We characterized and tested a paper-based platform ("Aptapaper") for the upconcentration and analysis of small molecules from complex matrixes. As a proof of concept, we used two well-characterized aptamers, quinine and serotonin binding aptamers (QBA and SBA). We used specific aptamer-friendly conditions to ensure the correct folding and binding of both aptamers. We then characterized the QBA aptapaper system using fluorescence microscopy. We used paper spray ionization coupled with high-resolution mass spectrometry (PS-MS) to detect the target molecules. A washing step after the molecule's binding was incorporated to lower the limits of detection (LOD) and reduce matrix effects.

LODs were determined to be 81 pg/mLfor quinine 1.8 ng/m for serotonin, respectively, from different matrices. Random absorption was analyte-specific and observed for quinine but not serotonin.

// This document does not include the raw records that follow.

-- ==== Sys2Proof/Machine/Dispatch.lean ====
section
/-!
DEFINITION. `exec`: one arm per instruction, a direct call of its meaning. It starts where an
instruction's pseudocode starts: its bytes are fetched and PC is past them (R12, R391).
-/

namespace Sys2Proof.Machine
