/-- The RAM regions of the bus (R66, R68, R69, R70, R75). The canonical form is an invariant of the model
(statements StepKeepsInvariant and ResetMeetsInvariant). -/
def Obligations.PlainRamAccess : Prop :=
  ∀ (a : Word) (v : Byte) (s : State),
    (0x8000 ≤ a.toNat → a.toNat < 0xA000 →
      memRead a s = (Memory.read 0x00 s.bus.vram (a.toNat - 0x8000), s) ∧
      memWrite a v s =
        { s with bus := { s.bus with vram := Memory.write 0x00 s.bus.vram (a.toNat - 0x8000) v } }) ∧
    (0xC000 ≤ a.toNat → a.toNat < 0xE000 →
      memRead a s = (Memory.read 0x00 s.bus.wram (a.toNat - 0xC000), s) ∧
      memWrite a v s =
        { s with bus := { s.bus with wram := Memory.write 0x00 s.bus.wram (a.toNat - 0xC000) v } }) ∧
    (0xE000 ≤ a.toNat → a.toNat < 0xFE00 →
      memRead a s = (Memory.read 0x00 s.bus.wram (a.toNat - 0xE000), s) ∧
      memWrite a v s =
        { s with bus := { s.bus with wram := Memory.write 0x00 s.bus.wram (a.toNat - 0xE000) v } }) ∧
    (0xFE00 ≤ a.toNat → a.toNat < 0xFEA0 →
      memRead a s = (Memory.read 0x00 s.bus.oam (a.toNat - 0xFE00), s) ∧
      memWrite a v s =
        { s with bus := { s.bus with oam := Memory.write 0x00 s.bus.oam (a.toNat - 0xFE00) v } }) ∧
    (0xFF80 ≤ a.toNat → a.toNat < 0xFFFF →
      memRead a s = (Memory.read 0x00 s.bus.hram (a.toNat - 0xFF80), s) ∧
      memWrite a v s =
        { s with bus := { s.bus with hram := Memory.write 0x00 s.bus.hram (a.toNat - 0xFF80) v } }) ∧
    (s.memWf = true → PlainRam a → readValue a (memWrite a v s) = v) ∧
    (s.memWf = true → 0xC000 ≤ a.toNat → a.toNat < 0xDE00 →
      readValue (a + 0x2000) (memWrite a v s) = v ∧ readValue a (memWrite (a + 0x2000) v s) = v)

/-- The ranges of the memory map (R61, R62). -/
def Obligations.AddressMapIsTotal : Prop :=
  ∀ a : Word,
    (region a = .lowRom ↔ a.toNat ≤ 0x00FF) ∧
    (region a = .rom ↔ 0x0100 ≤ a.toNat ∧ a.toNat ≤ 0x7FFF) ∧
    (region a = .vram ↔ 0x8000 ≤ a.toNat ∧ a.toNat ≤ 0x9FFF) ∧
    (region a = .cartRam ↔ 0xA000 ≤ a.toNat ∧ a.toNat ≤ 0xBFFF) ∧
    (region a = .wram ↔ 0xC000 ≤ a.toNat ∧ a.toNat ≤ 0xDFFF) ∧
    (region a = .echo ↔ 0xE000 ≤ a.toNat ∧ a.toNat ≤ 0xFDFF) ∧
    (region a = .oam ↔ 0xFE00 ≤ a.toNat ∧ a.toNat ≤ 0xFE9F) ∧
    (region a = .unusable ↔ 0xFEA0 ≤ a.toNat ∧ a.toNat ≤ 0xFEFF) ∧
    (region a = .ifReg ↔ a = 0xFF0F) ∧ (region a = .unmapReg ↔ a = 0xFF50) ∧
    (region a = .io ↔
      0xFF00 ≤ a.toNat ∧ a.toNat ≤ 0xFF7F ∧ a ≠ 0xFF0F ∧ a ≠ 0xFF50) ∧
    (region a = .hram ↔ 0xFF80 ≤ a.toNat ∧ a.toNat ≤ 0xFFFE) ∧
    (region a = .ieReg ↔ a = 0xFFFF)

/-- The frame of one store, through the read of one byte, `busValue`: `io` and `clock` are the bytes the
environment gives, the same before and after. -/
def Obligations.StoreLeavesOtherAddresses : Prop :=
  ∀ (io clock : Byte) (a x : Word) (v : Byte) (s : State),
    Apart a x s → busValue io clock x (memWrite a v s) = busValue io clock x s

/-- The memory frame of every instruction (the stored addresses of R203, R204, R207, R208, R210, R212, R214,
R216, R218, R220, R222, R278, R280, R326–R346, R366, R367, R371), through the read of one byte, `busValue`:
`io` and `clock` are the bytes the environment gives, the same before and after. -/
def Obligations.InstructionLeavesOtherAddresses : Prop :=
  ∀ (io clock : Byte) (i : Instr) (s t : State) (x : Word), exec i s = .next t →
    (∀ a ∈ storedAddresses i s, Apart a x s) →
      busValue io clock x t = busValue io clock x s
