/-! ### The IME commit -/

@[simp] theorem commitIme_regs (sched : Bool) (s : State) :
    (commitIme sched s).regs = s.regs := by unfold commitIme; split <;> rfl
@[simp] theorem commitIme_halted (sched : Bool) (s : State) :
    (commitIme sched s).halted = s.halted := by unfold commitIme; split <;> rfl
@[simp] theorem commitIme_fault (sched : Bool) (s : State) :
    (commitIme sched s).fault = s.fault := by unfold commitIme; split <;> rfl
@[simp] theorem commitIme_irq (sched : Bool) (s : State) :
    (commitIme sched s).irq = s.irq := by unfold commitIme; split <;> rfl
@[simp] theorem commitIme_bus (sched : Bool) (s : State) :
    (commitIme sched s).bus = s.bus := by unfold commitIme; split <;> rfl
@[simp] theorem commitIme_cart (sched : Bool) (s : State) :
    (commitIme sched s).cart = s.cart := by unfold commitIme; split <;> rfl
@[simp] theorem commitIme_report (sched : Bool) (s : State) :
    (commitIme sched s).report = s.report := by unfold commitIme; split <;> rfl

end Sys2Proof.Machine
end

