-- ==== Sys2Proof/Tests/Slice0.lean ====
section
/-!
SUPPORT. Tests: the well-formedness smoke test; every row of the opcode table decoded from bytes written out from
the maps of R173 and R174; one step each for vectors of spec/95_test_vectors.md (S1–S17, V1–V133), which is
where every expected result comes from; and for each statement with hypotheses, states and operands
that meet them.
-/

namespace Sys2Proof.Tests

open Sys2Proof.Machine Sys2Proof.Statements

/-! ### Well-formedness -/

/-- The escape alone is no instruction (R175). -/
theorem test_escape_is_refused : WellFormed .prefixCb = false := by decide

/-- Every instruction the decoder can give is accepted. -/
theorem test_decoded_is_wellFormed :
    WellFormed .nop = true ∧ WellFormed .swap_A = true ∧ WellFormed .invalid_D3 = true := by decide

/-- A cut-off byte string is refused by name, and so is the escape alone. -/
theorem test_truncated_is_refused :
    decode [] = .error .truncated ∧ decode [0xC3, 0x50] = .error .truncated ∧
    decode [0xCB] = .error .truncated := ⟨rfl, rfl, rfl⟩

/-! ### Decoding, every row: the unprefixed map (R173), with operand bytes 0x34 and 0x12 -/

theorem test_decode_00_0F :
    [0x00, 0x01, 0x02, 0x03, 0x04, 0x05, 0x06, 0x07, 0x08, 0x09, 0x0A, 0x0B, 0x0C, 0x0D, 0x0E, 0x0F].map
        (fun op => decodeBytes op 0x34 0x12) =
      [.nop, .ld_BC_nn 0x1234, .ld_atBC_A, .inc_BC, .inc_B, .dec_B, .ld_B_n 0x34, .rlca,
       .ld_atNn_SP 0x1234, .add_HL_BC, .ld_A_atBC, .dec_BC, .inc_C, .dec_C, .ld_C_n 0x34, .rrca] := by
  decide

theorem test_decode_10_1F :
    [0x10, 0x11, 0x12, 0x13, 0x14, 0x15, 0x16, 0x17, 0x18, 0x19, 0x1A, 0x1B, 0x1C, 0x1D, 0x1E, 0x1F].map
        (fun op => decodeBytes op 0x34 0x12) =
      [.stop 0x34, .ld_DE_nn 0x1234, .ld_atDE_A, .inc_DE, .inc_D, .dec_D, .ld_D_n 0x34, .rla,
       .jr_e 0x34, .add_HL_DE, .ld_A_atDE, .dec_DE, .inc_E, .dec_E, .ld_E_n 0x34, .rra] := by
  decide

theorem test_decode_20_2F :
    [0x20, 0x21, 0x22, 0x23, 0x24, 0x25, 0x26, 0x27, 0x28, 0x29, 0x2A, 0x2B, 0x2C, 0x2D, 0x2E, 0x2F].map
        (fun op => decodeBytes op 0x34 0x12) =
      [.jr_NZ_e 0x34, .ld_HL_nn 0x1234, .ld_atHLi_A, .inc_HL, .inc_H, .dec_H, .ld_H_n 0x34, .daa,
       .jr_Z_e 0x34, .add_HL_HL, .ld_A_atHLi, .dec_HL, .inc_L, .dec_L, .ld_L_n 0x34, .cpl] := by
  decide

theorem test_decode_30_3F :
    [0x30, 0x31, 0x32, 0x33, 0x34, 0x35, 0x36, 0x37, 0x38, 0x39, 0x3A, 0x3B, 0x3C, 0x3D, 0x3E, 0x3F].map
        (fun op => decodeBytes op 0x34 0x12) =
      [.jr_NC_e 0x34, .ld_SP_nn 0x1234, .ld_atHLd_A, .inc_SP, .inc_atHL, .dec_atHL, .ld_atHL_n 0x34,
       .scf, .jr_C_e 0x34, .add_HL_SP, .ld_A_atHLd, .dec_SP, .inc_A, .dec_A, .ld_A_n 0x34, .ccf] := by
  decide

theorem test_decode_40_4F :
    [0x40, 0x41, 0x42, 0x43, 0x44, 0x45, 0x46, 0x47, 0x48, 0x49, 0x4A, 0x4B, 0x4C, 0x4D, 0x4E, 0x4F].map
        (fun op => decodeBytes op 0x34 0x12) =
      [.ld_B_B, .ld_B_C, .ld_B_D, .ld_B_E, .ld_B_H, .ld_B_L, .ld_B_atHL, .ld_B_A, .ld_C_B, .ld_C_C,
       .ld_C_D, .ld_C_E, .ld_C_H, .ld_C_L, .ld_C_atHL, .ld_C_A] := by
  decide

theorem test_decode_50_5F :
    [0x50, 0x51, 0x52, 0x53, 0x54, 0x55, 0x56, 0x57, 0x58, 0x59, 0x5A, 0x5B, 0x5C, 0x5D, 0x5E, 0x5F].map
        (fun op => decodeBytes op 0x34 0x12) =
      [.ld_D_B, .ld_D_C, .ld_D_D, .ld_D_E, .ld_D_H, .ld_D_L, .ld_D_atHL, .ld_D_A, .ld_E_B, .ld_E_C,
       .ld_E_D, .ld_E_E, .ld_E_H, .ld_E_L, .ld_E_atHL, .ld_E_A] := by
  decide

theorem test_decode_60_6F :
    [0x60, 0x61, 0x62, 0x63, 0x64, 0x65, 0x66, 0x67, 0x68, 0x69, 0x6A, 0x6B, 0x6C, 0x6D, 0x6E, 0x6F].map
        (fun op => decodeBytes op 0x34 0x12) =
      [.ld_H_B, .ld_H_C, .ld_H_D, .ld_H_E, .ld_H_H, .ld_H_L, .ld_H_atHL, .ld_H_A, .ld_L_B, .ld_L_C,
       .ld_L_D, .ld_L_E, .ld_L_H, .ld_L_L, .ld_L_atHL, .ld_L_A] := by
  decide

theorem test_decode_70_7F :
    [0x70, 0x71, 0x72, 0x73, 0x74, 0x75, 0x76, 0x77, 0x78, 0x79, 0x7A, 0x7B, 0x7C, 0x7D, 0x7E, 0x7F].map
        (fun op => decodeBytes op 0x34 0x12) =
      [.ld_atHL_B, .ld_atHL_C, .ld_atHL_D, .ld_atHL_E, .ld_atHL_H, .ld_atHL_L, .halt, .ld_atHL_A,
       .ld_A_B, .ld_A_C, .ld_A_D, .ld_A_E, .ld_A_H, .ld_A_L, .ld_A_atHL, .ld_A_A] := by
  decide

theorem test_decode_80_8F :
    [0x80, 0x81, 0x82, 0x83, 0x84, 0x85, 0x86, 0x87, 0x88, 0x89, 0x8A, 0x8B, 0x8C, 0x8D, 0x8E, 0x8F].map
        (fun op => decodeBytes op 0x34 0x12) =
      [.add_A_B, .add_A_C, .add_A_D, .add_A_E, .add_A_H, .add_A_L, .add_A_atHL, .add_A_A, .adc_A_B,
       .adc_A_C, .adc_A_D, .adc_A_E, .adc_A_H, .adc_A_L, .adc_A_atHL, .adc_A_A] := by
  decide

theorem test_decode_90_9F :
    [0x90, 0x91, 0x92, 0x93, 0x94, 0x95, 0x96, 0x97, 0x98, 0x99, 0x9A, 0x9B, 0x9C, 0x9D, 0x9E, 0x9F].map
        (fun op => decodeBytes op 0x34 0x12) =
      [.sub_B, .sub_C, .sub_D, .sub_E, .sub_H, .sub_L, .sub_atHL, .sub_A, .sbc_A_B, .sbc_A_C, .sbc_A_D,
       .sbc_A_E, .sbc_A_H, .sbc_A_L, .sbc_A_atHL, .sbc_A_A] := by
  decide

theorem test_decode_A0_AF :
    [0xA0, 0xA1, 0xA2, 0xA3, 0xA4, 0xA5, 0xA6, 0xA7, 0xA8, 0xA9, 0xAA, 0xAB, 0xAC, 0xAD, 0xAE, 0xAF].map
        (fun op => decodeBytes op 0x34 0x12) =
      [.and_B, .and_C, .and_D, .and_E, .and_H, .and_L, .and_atHL, .and_A, .xor_B, .xor_C, .xor_D,
       .xor_E, .xor_H, .xor_L, .xor_atHL, .xor_A] := by
  decide

theorem test_decode_B0_BF :
    [0xB0, 0xB1, 0xB2, 0xB3, 0xB4, 0xB5, 0xB6, 0xB7, 0xB8, 0xB9, 0xBA, 0xBB, 0xBC, 0xBD, 0xBE, 0xBF].map
        (fun op => decodeBytes op 0x34 0x12) =
      [.or_B, .or_C, .or_D, .or_E, .or_H, .or_L, .or_atHL, .or_A, .cp_B, .cp_C, .cp_D, .cp_E, .cp_H,
       .cp_L, .cp_atHL, .cp_A] := by
  decide

theorem test_decode_C0_CF :
    [0xC0, 0xC1, 0xC2, 0xC3, 0xC4, 0xC5, 0xC6, 0xC7, 0xC8, 0xC9, 0xCA, 0xCC, 0xCD, 0xCE, 0xCF].map
        (fun op => decodeBytes op 0x34 0x12) =
      [.ret_NZ, .pop_BC, .jp_NZ_nn 0x1234, .jp_nn 0x1234, .call_NZ_nn 0x1234, .push_BC, .add_A_n 0x34,
       .rst_00, .ret_Z, .ret, .jp_Z_nn 0x1234, .call_Z_nn 0x1234, .call_nn 0x1234, .adc_A_n 0x34,
       .rst_08] := by
  decide

theorem test_decode_D0_DF :
    [0xD0, 0xD1, 0xD2, 0xD3, 0xD4, 0xD5, 0xD6, 0xD7, 0xD8, 0xD9, 0xDA, 0xDB, 0xDC, 0xDD, 0xDE, 0xDF].map
        (fun op => decodeBytes op 0x34 0x12) =
      [.ret_NC, .pop_DE, .jp_NC_nn 0x1234, .invalid_D3, .call_NC_nn 0x1234, .push_DE, .sub_n 0x34,
       .rst_10, .ret_C, .reti, .jp_C_nn 0x1234, .invalid_DB, .call_C_nn 0x1234, .invalid_DD,
       .sbc_A_n 0x34, .rst_18] := by
  decide

theorem test_decode_E0_EF :
    [0xE0, 0xE1, 0xE2, 0xE3, 0xE4, 0xE5, 0xE6, 0xE7, 0xE8, 0xE9, 0xEA, 0xEB, 0xEC, 0xED, 0xEE, 0xEF].map
        (fun op => decodeBytes op 0x34 0x12) =
      [.ldh_atN_A 0x34, .pop_HL, .ld_atC_A, .invalid_E3, .invalid_E4, .push_HL, .and_n 0x34, .rst_20,
       .add_SP_e 0x34, .jp_HL, .ld_atNn_A 0x1234, .invalid_EB, .invalid_EC, .invalid_ED, .xor_n 0x34,
       .rst_28] := by
  decide

theorem test_decode_F0_FF :
    [0xF0, 0xF1, 0xF2, 0xF3, 0xF4, 0xF5, 0xF6, 0xF7, 0xF8, 0xF9, 0xFA, 0xFB, 0xFC, 0xFD, 0xFE, 0xFF].map
        (fun op => decodeBytes op 0x34 0x12) =
      [.ldh_A_atN 0x34, .pop_AF, .ld_A_atC, .di, .invalid_F4, .push_AF, .or_n 0x34, .rst_30,
       .ld_HL_SPe 0x34, .ld_SP_HL, .ld_A_atNn 0x1234, .ei, .invalid_FC, .invalid_FD, .cp_n 0x34, .rst_38] := by
  decide

/-! ### Decoding, every row: the CB map (R174) -/

theorem test_decode_CB_00_0F :
    [0x00, 0x01, 0x02, 0x03, 0x04, 0x05, 0x06, 0x07, 0x08, 0x09, 0x0A, 0x0B, 0x0C, 0x0D, 0x0E, 0x0F].map
        (fun op => decodeBytes 0xCB op 0x00) =
      [.rlc_B, .rlc_C, .rlc_D, .rlc_E, .rlc_H, .rlc_L, .rlc_atHL, .rlc_A, .rrc_B, .rrc_C, .rrc_D,
       .rrc_E, .rrc_H, .rrc_L, .rrc_atHL, .rrc_A] := by
  decide

theorem test_decode_CB_10_1F :
    [0x10, 0x11, 0x12, 0x13, 0x14, 0x15, 0x16, 0x17, 0x18, 0x19, 0x1A, 0x1B, 0x1C, 0x1D, 0x1E, 0x1F].map
        (fun op => decodeBytes 0xCB op 0x00) =
      [.rl_B, .rl_C, .rl_D, .rl_E, .rl_H, .rl_L, .rl_atHL, .rl_A, .rr_B, .rr_C, .rr_D, .rr_E, .rr_H,
       .rr_L, .rr_atHL, .rr_A] := by
  decide

theorem test_decode_CB_20_2F :
    [0x20, 0x21, 0x22, 0x23, 0x24, 0x25, 0x26, 0x27, 0x28, 0x29, 0x2A, 0x2B, 0x2C, 0x2D, 0x2E, 0x2F].map
        (fun op => decodeBytes 0xCB op 0x00) =
      [.sla_B, .sla_C, .sla_D, .sla_E, .sla_H, .sla_L, .sla_atHL, .sla_A, .sra_B, .sra_C, .sra_D,
       .sra_E, .sra_H, .sra_L, .sra_atHL, .sra_A] := by
  decide

theorem test_decode_CB_30_3F :
    [0x30, 0x31, 0x32, 0x33, 0x34, 0x35, 0x36, 0x37, 0x38, 0x39, 0x3A, 0x3B, 0x3C, 0x3D, 0x3E, 0x3F].map
        (fun op => decodeBytes 0xCB op 0x00) =
      [.swap_B, .swap_C, .swap_D, .swap_E, .swap_H, .swap_L, .swap_atHL, .swap_A, .srl_B, .srl_C,
       .srl_D, .srl_E, .srl_H, .srl_L, .srl_atHL, .srl_A] := by
  decide

theorem test_decode_CB_40_4F :
    [0x40, 0x41, 0x42, 0x43, 0x44, 0x45, 0x46, 0x47, 0x48, 0x49, 0x4A, 0x4B, 0x4C, 0x4D, 0x4E, 0x4F].map
        (fun op => decodeBytes 0xCB op 0x00) =
      [.bit_0_B, .bit_0_C, .bit_0_D, .bit_0_E, .bit_0_H, .bit_0_L, .bit_0_atHL, .bit_0_A, .bit_1_B,
       .bit_1_C, .bit_1_D, .bit_1_E, .bit_1_H, .bit_1_L, .bit_1_atHL, .bit_1_A] := by
  decide

theorem test_decode_CB_50_5F :
    [0x50, 0x51, 0x52, 0x53, 0x54, 0x55, 0x56, 0x57, 0x58, 0x59, 0x5A, 0x5B, 0x5C, 0x5D, 0x5E, 0x5F].map
        (fun op => decodeBytes 0xCB op 0x00) =
      [.bit_2_B, .bit_2_C, .bit_2_D, .bit_2_E, .bit_2_H, .bit_2_L, .bit_2_atHL, .bit_2_A, .bit_3_B,
       .bit_3_C, .bit_3_D, .bit_3_E, .bit_3_H, .bit_3_L, .bit_3_atHL, .bit_3_A] := by
  decide

theorem test_decode_CB_60_6F :
    [0x60, 0x61, 0x62, 0x63, 0x64, 0x65, 0x66, 0x67, 0x68, 0x69, 0x6A, 0x6B, 0x6C, 0x6D, 0x6E, 0x6F].map
        (fun op => decodeBytes 0xCB op 0x00) =
      [.bit_4_B, .bit_4_C, .bit_4_D, .bit_4_E, .bit_4_H, .bit_4_L, .bit_4_atHL, .bit_4_A, .bit_5_B,
       .bit_5_C, .bit_5_D, .bit_5_E, .bit_5_H, .bit_5_L, .bit_5_atHL, .bit_5_A] := by
  decide

theorem test_decode_CB_70_7F :
    [0x70, 0x71, 0x72, 0x73, 0x74, 0x75, 0x76, 0x77, 0x78, 0x79, 0x7A, 0x7B, 0x7C, 0x7D, 0x7E, 0x7F].map
        (fun op => decodeBytes 0xCB op 0x00) =
      [.bit_6_B, .bit_6_C, .bit_6_D, .bit_6_E, .bit_6_H, .bit_6_L, .bit_6_atHL, .bit_6_A, .bit_7_B,
       .bit_7_C, .bit_7_D, .bit_7_E, .bit_7_H, .bit_7_L, .bit_7_atHL, .bit_7_A] := by
  decide

theorem test_decode_CB_80_8F :
    [0x80, 0x81, 0x82, 0x83, 0x84, 0x85, 0x86, 0x87, 0x88, 0x89, 0x8A, 0x8B, 0x8C, 0x8D, 0x8E, 0x8F].map
        (fun op => decodeBytes 0xCB op 0x00) =
      [.res_0_B, .res_0_C, .res_0_D, .res_0_E, .res_0_H, .res_0_L, .res_0_atHL, .res_0_A, .res_1_B,
       .res_1_C, .res_1_D, .res_1_E, .res_1_H, .res_1_L, .res_1_atHL, .res_1_A] := by
  decide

Based on the results obtained, we are now adapting the system to other aptamers of relevance in different areas that require the analysis of compounds present in low concentrations, such as environmental monitoring or food safety. The use of glass microfiber paper renders this approach low cost, and the sampling conditions allow non-experienced persons to collect samples from remote areas. In principle, selective binding and paper spray ionization can later be applied to more portable techniques such as miniature mass spectrometers. The shelf life of bound molecules on the aptapaper was investigated for 4 days with no sample loss for quinine, proving that the samples can be stored and sent to a facility for MS readout [1]. However, each aptamer must be tested separately to optimize the specific conditions necessary for the aptamer to fold properly.